4 Virtual Reality for Dismounted HRI

With recent advancements in commercial-off-the-shelf virtual reality (VR) displays, the cost associated with immersing someone in a virtual world is dramatically reduced; making incorporation of VR into human-in-the-loop experiments approachable to researchers. The HTC VIVE VR system is an example of this, with a cost of $600 and direct integration support for multiple game engines, including Unreal Engine 4 (UE4), [33, 34]. Using VR, one can address the gaps associated with the desktop-based VTB/MMI simulation for enhanced empirical validity and to cover a broader range of research. To meet this goal, this paper proposes a new simulation platform called VRMIX, which combines the UE4-based VTB simulation, MMI, and HTC VIVE to produce an immersive virtual world for exploration of multimodal interactions with mixed-initiative teams. With direct support for the HTC VIVE, developers can update VTB cordon and search scenarios for use cases where participants are “physically” present with characters and robots in the scene. The MMI, previously integrated with VTB for sharing of data, only requires integration of any visual display elements within VTB, as speech and audio modalities are supported with existing hardware (e.g. microphone, speakers), Fig. 5.

Fig. 5.
figure 5

VRMIX concept. Through the combination of the UE4-based VTB simulation and MMI software (left), and virtual reality headset, participants are immersed within a dismounted mission where they may interact using speech, gestures, and visual display in game (right).

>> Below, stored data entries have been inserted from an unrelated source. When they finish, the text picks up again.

-- ==== Sys2Proof/Machine/Ops.lean ====
section
/-! DEFINITION. The named operations over the state that the meanings share: registers, stack, timers, memory,
framebuffer, the cycle's inputs, raising a fault, fetching a word and ending a cycle. What a total function here
answers outside its range no meaning uses (log entry 14). -/

namespace Sys2Proof.Machine

/-- The outcomes of `exec` and `step`. -/
abbrev Result := Host.Outcome State Fault Refusal

/-! ## Registers -/

/-- `V[x]`; no register is hardwired (10_state.md R19). -/
def State.reg (s : State) (x : Reg) : Byte := s.v[x.toNat]'x.isLt

/-- `V[x] <- b`. -/
def State.setReg (s : State) (x : Reg) (b : Byte) : State := { s with v := s.v.set x.toNat b x.isLt }

/-- `V[x] <- b; V[0xF] <- flag`: the flag is written after the destination, so it is what remains in VF when
x = 0xF (00_scope.md R13). -/
def State.setRegFlag (s : State) (x : Reg) (b flag : Byte) : State := (s.setReg x b).setReg vf flag

/-- `V[k] <- bs[0]; V[k+1] <- bs[1]; …`, ascending (43_index_memory.md R107). -/
def State.setRegs : State → Nat → List Byte → State
  | s, _, [] => s
  | s, k, b :: bs => (s.setReg (BitVec.ofNat 4 k) b).setRegs (k + 1) bs

/-- `V0..Vx` in ascending order (43_index_memory.md R106). -/
def State.regsUpTo (s : State) (x : Reg) : List Byte :=
  (List.range (x.toNat + 1)).map fun k => s.reg (BitVec.ofNat 4 k)

/-- `I <- a`. -/
def State.setI (s : State) (a : Addr) : State := { s with i := a }

/-- `PC <- a`. -/
def State.setPc (s : State) (a : Addr) : State := { s with pc := a }

/-- `PC <- (PC + 2) mod 2^16`: the advance before dispatch (40_cycle_driver.md R75), and what a taken skip adds
again (41_control_flow.md R84). -/
def State.advancePc (s : State) : State := s.setPc (s.pc + 2#16)

/-- A skip instruction's whole effect: the advance, and 2 more when `taken` (41_control_flow.md R84 to R87). -/
def State.skipIf (s : State) (taken : Bool) : State := if taken then s.advancePc.advancePc else s.advancePc

/-- `DT <- b`. -/
def State.setDt (s : State) (b : Byte) : State := { s with dt := b }

/-- `ST <- b`. -/
def State.setSt (s : State) (b : Byte) : State := { s with st := b }

/-! ## The return stack (10_state.md R24, R25) -/

/-- `STACK[SP] <- a; SP <- SP + 1`. Used with SP < 16; a slot that does not exist is not written. -/
def State.push (s : State) (a : Addr) : State :=
  { s with stack := s.stack.setIfInBounds s.sp.toNat a, sp := s.sp + 1#8 }

/-- `STACK[j]`, for a slot that exists. -/
def State.slot (s : State) (j : Nat) : Option Addr := s.stack[j]?

/-! ## Memory (20_memory.md) -/

/-- The byte at `a` (`MEM[a]`). -/
def State.peek (s : State) (a : Nat) : Byte := Memory.read s.font s.mem a

/-- `MEM[a] <- b`. -/
def State.poke (s : State) (a : Nat) (b : Byte) : State := { s with mem := Memory.write s.font a b s.mem }

/-- `MEM[a] <- bs[0]; MEM[a+1] <- bs[1]; …`, ascending (20_memory.md R44). -/
def State.pokeAll : State → Nat → List Byte → State
  | s, _, [] => s
  | s, a, b :: bs => (s.poke a b).pokeAll (a + 1) bs

/-- `MEM[a], MEM[a+1], …`: `n` bytes, ascending (20_memory.md R44). -/
def State.peekAll (s : State) : Nat → Nat → List Byte
  | _, 0 => []
  | a, n + 1 => s.peek a :: s.peekAll (a + 1) n

/-- Every one of the `n` addresses from `a` on, computed without wrap-around, is at most 0xFFF
(20_memory.md R45). -/
def blockInMemory (a n : Nat) : Bool := n = 0 || a + n ≤ Config.memSize

/-- `MemRead(a, 1)` (20_memory.md R47). -/
def memRead (s : State) (a : Nat) : Except FaultKind Byte :=
  if a ≤ 0xFFF then .ok (s.peek a) else .error .memoryOutOfRange

/-- `MemWrite(a, 1, b)` (20_memory.md R47). -/
def memWrite (s : State) (a : Nat) (b : Byte) : Except FaultKind State :=
  if a ≤ 0xFFF then .ok (s.poke a b) else .error .memoryOutOfRange

/-- Read `n` bytes from `a`, all addresses checked first (20_memory.md R45). -/
def readBlock (s : State) (a n : Nat) : Except FaultKind (List Byte) :=
  if blockInMemory a n then .ok (s.peekAll a n) else .error .memoryOutOfRange

/-- Write `bs` from `a`, all addresses checked before any byte is written (20_memory.md R45). -/
def writeBlock (s : State) (a : Nat) (bs : List Byte) : Except FaultKind State :=
  if blockInMemory a bs.length then .ok (s.pokeAll a bs) else .error .memoryOutOfRange

/-! ## Framebuffer (10_state.md R29) -/

/-- Every cell clear. -/
def fbClear : Framebuffer := Vector.replicate 32 (Vector.replicate 64 false)

/-- `FB[x, y]`; there is no cell past the edge, where this total function answers `false`. -/
def fbCell (fb : Framebuffer) (x y : Nat) : Bool := if h : y < 32 ∧ x < 64 then fb[y][x] else false

/-- `FB[x, y] <- not FB[x, y]`; nothing past the edge. -/
def fbFlip (fb : Framebuffer) (x y : Nat) : Framebuffer :=
  if h : y < 32 ∧ x < 64 then fb.set y (fb[y].set x (!fb[y][x])) else fb

/-- `FB[x, y]` of a state. -/
def State.cell (s : State) (x y : Nat) : Bool := fbCell s.fb x y

/-- `FB <- fb`. -/
def State.setFb (s : State) (fb : Framebuffer) : State := { s with fb := fb }

/-! ## The cycle's inputs (10_state.md R32, R33) -/

/-- The inputs of the coming cycle: what the host has supplied, else free values. -/
def State.input (s : State) : CycleInput :=
  match s.inputs with
  | inp :: _ => inp
  | [] => ⟨Config.freeKeys s.cycle, Config.freeRnd s.cycle⟩

/-- `KEYS[k]` for a key number 0..15. -/
def State.keyHeld (s : State) (k : Nat) : Bool := if h : k < 16 then s.input.keys[k] else false

/-- `RND`. -/
def State.rnd (s : State) : Byte := s.input.rnd

/-! ## Faults (60_exceptions.md) -/

/-- `raise Fault(kind)` in a cycle that began in `s`: the state is `s` with `FAULT <- kind`, and everything the
cycle did is discarded (40_cycle_driver.md R79, 60_exceptions.md R118). A meaning raises it on the state it was
given, where PC still holds the instruction's address. There is no return from a fault (R128): only reset clears
FAULT (R126). -/
def State.raiseFault (s : State) (k : FaultKind) : State := { s with fault := some k }

/-- The outcome of a handler that ran or raised, for a cycle that began in `s`. -/
def settle (s : State) : Except FaultKind State → Result
  | .ok t => .next t
  | .error k => .next (s.raiseFault k)

/-! ## The cycle driver's parts (40_cycle_driver.md) -/

/-- Fetching is allowed at `PC`: 0x200 <= PC and PC + 1 <= 0xFFF, without wrap-around (20_memory.md R42). -/
def State.fetchable (s : State) : Bool := Config.progBase ≤ s.pc.toNat && s.pc.toNat + 1 ≤ 0xFFF

/-- `MEM[PC] ++ MEM[PC+1]` (40_cycle_driver.md R74). -/
def State.fetchWord (s : State) : InstrWord := wordOfBytes (s.peek s.pc.toNat) (s.peek (s.pc.toNat + 1))

/-- One tick of a timer: down by one, never below 0 (40_cycle_driver.md R77). -/
def tick (b : Byte) : Byte := if b = 0#8 then b else b - 1#8

/-- The end of a cycle: a cycle that raised no fault decrements both timers (40_cycle_driver.md R77) and has
used up its inputs; a faulted cycle commits nothing (R79) and, in this model, uses up nothing (log entry 16). -/
def State.endCycle (s : State) : State :=
  match s.fault with
  | none => { s with dt := tick s.dt, st := tick s.st, inputs := s.inputs.tail, cycle := s.cycle + 1 }
  | some _ => s

/-- The end of a cycle on an outcome of `exec`. -/
def endOutcome : Result → Result
  | .next t => .next t.endCycle
  | .fault r => .fault r
  | .refused r => .refused r

/-- Store a word where the next fetch reads it: at PC, or at 0x200 where PC is outside the fetch region; a
faulted core fetches nothing, so FAULT is cleared too (log entry 10). -/
def State.placeWord (s : State) (w : InstrWord) : State :=
  let at0 := if s.fetchable then s else s.setPc 0x200#16
  let ready : State := { at0 with fault := none }
  ready.pokeAll ready.pc.toNat (bytesOfWord w)

end Sys2Proof.Machine
end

In order for users to access the visual display of the MMI within VR, VTB is modified to perform screen captures (i.e. frame grabbing) of the actual MMI display software and render it in game. Thus, users are able to perform a visual search as they would in the real world by looking around with their head, command with speech and gestures, receive auditory cues, TTS, and simulated radio chatter, and access a visual display within a complex multi-tasking scenario. Furthermore, the tactile modality can be supported using the haptic channel of the HTC VIVE controllers or with integration of a tactile display. Moreover, the first-person nature of VR lends itself well to the egocentric spatial characteristics of tactile belts, [14]. Thus, VRMIX has the potential to provide a means of investigating all modalities in a laboratory setting with maximum fidelity and experimental control.

5 Conclusion

The goal for this paper is to discuss robotics research and technologies for advancing human robot collaboration, and what is needed to assess these future mixed-initiative teams. There is a clear demand to improve soldier-robot teaming established in congressional mandate and Department of Defense (DoD) funded research programs, [17, 35]. However, the state of the art in artificial intelligence and the cost to emulate the complexity of real-world mission scenarios (e.g. cordon and search) requires researchers to rely heavily on simulation. Simulation provides a means to explore future robot capabilities, keep costs low, and enable experimental control for assessment of multimodal communication. Many robotics simulation environments focus on simulation of sensors and physics for robotics development, with few platforms supporting human robot interaction. In order to drive future requirements, interface capabilities, and understand the human factors of multimodal communication, a new simulation environment called VRMIX was presented. VRMIX will provide researchers the necessary tools to assess multimodal interaction in relevant dismounted military missions with robot capabilities yet to come.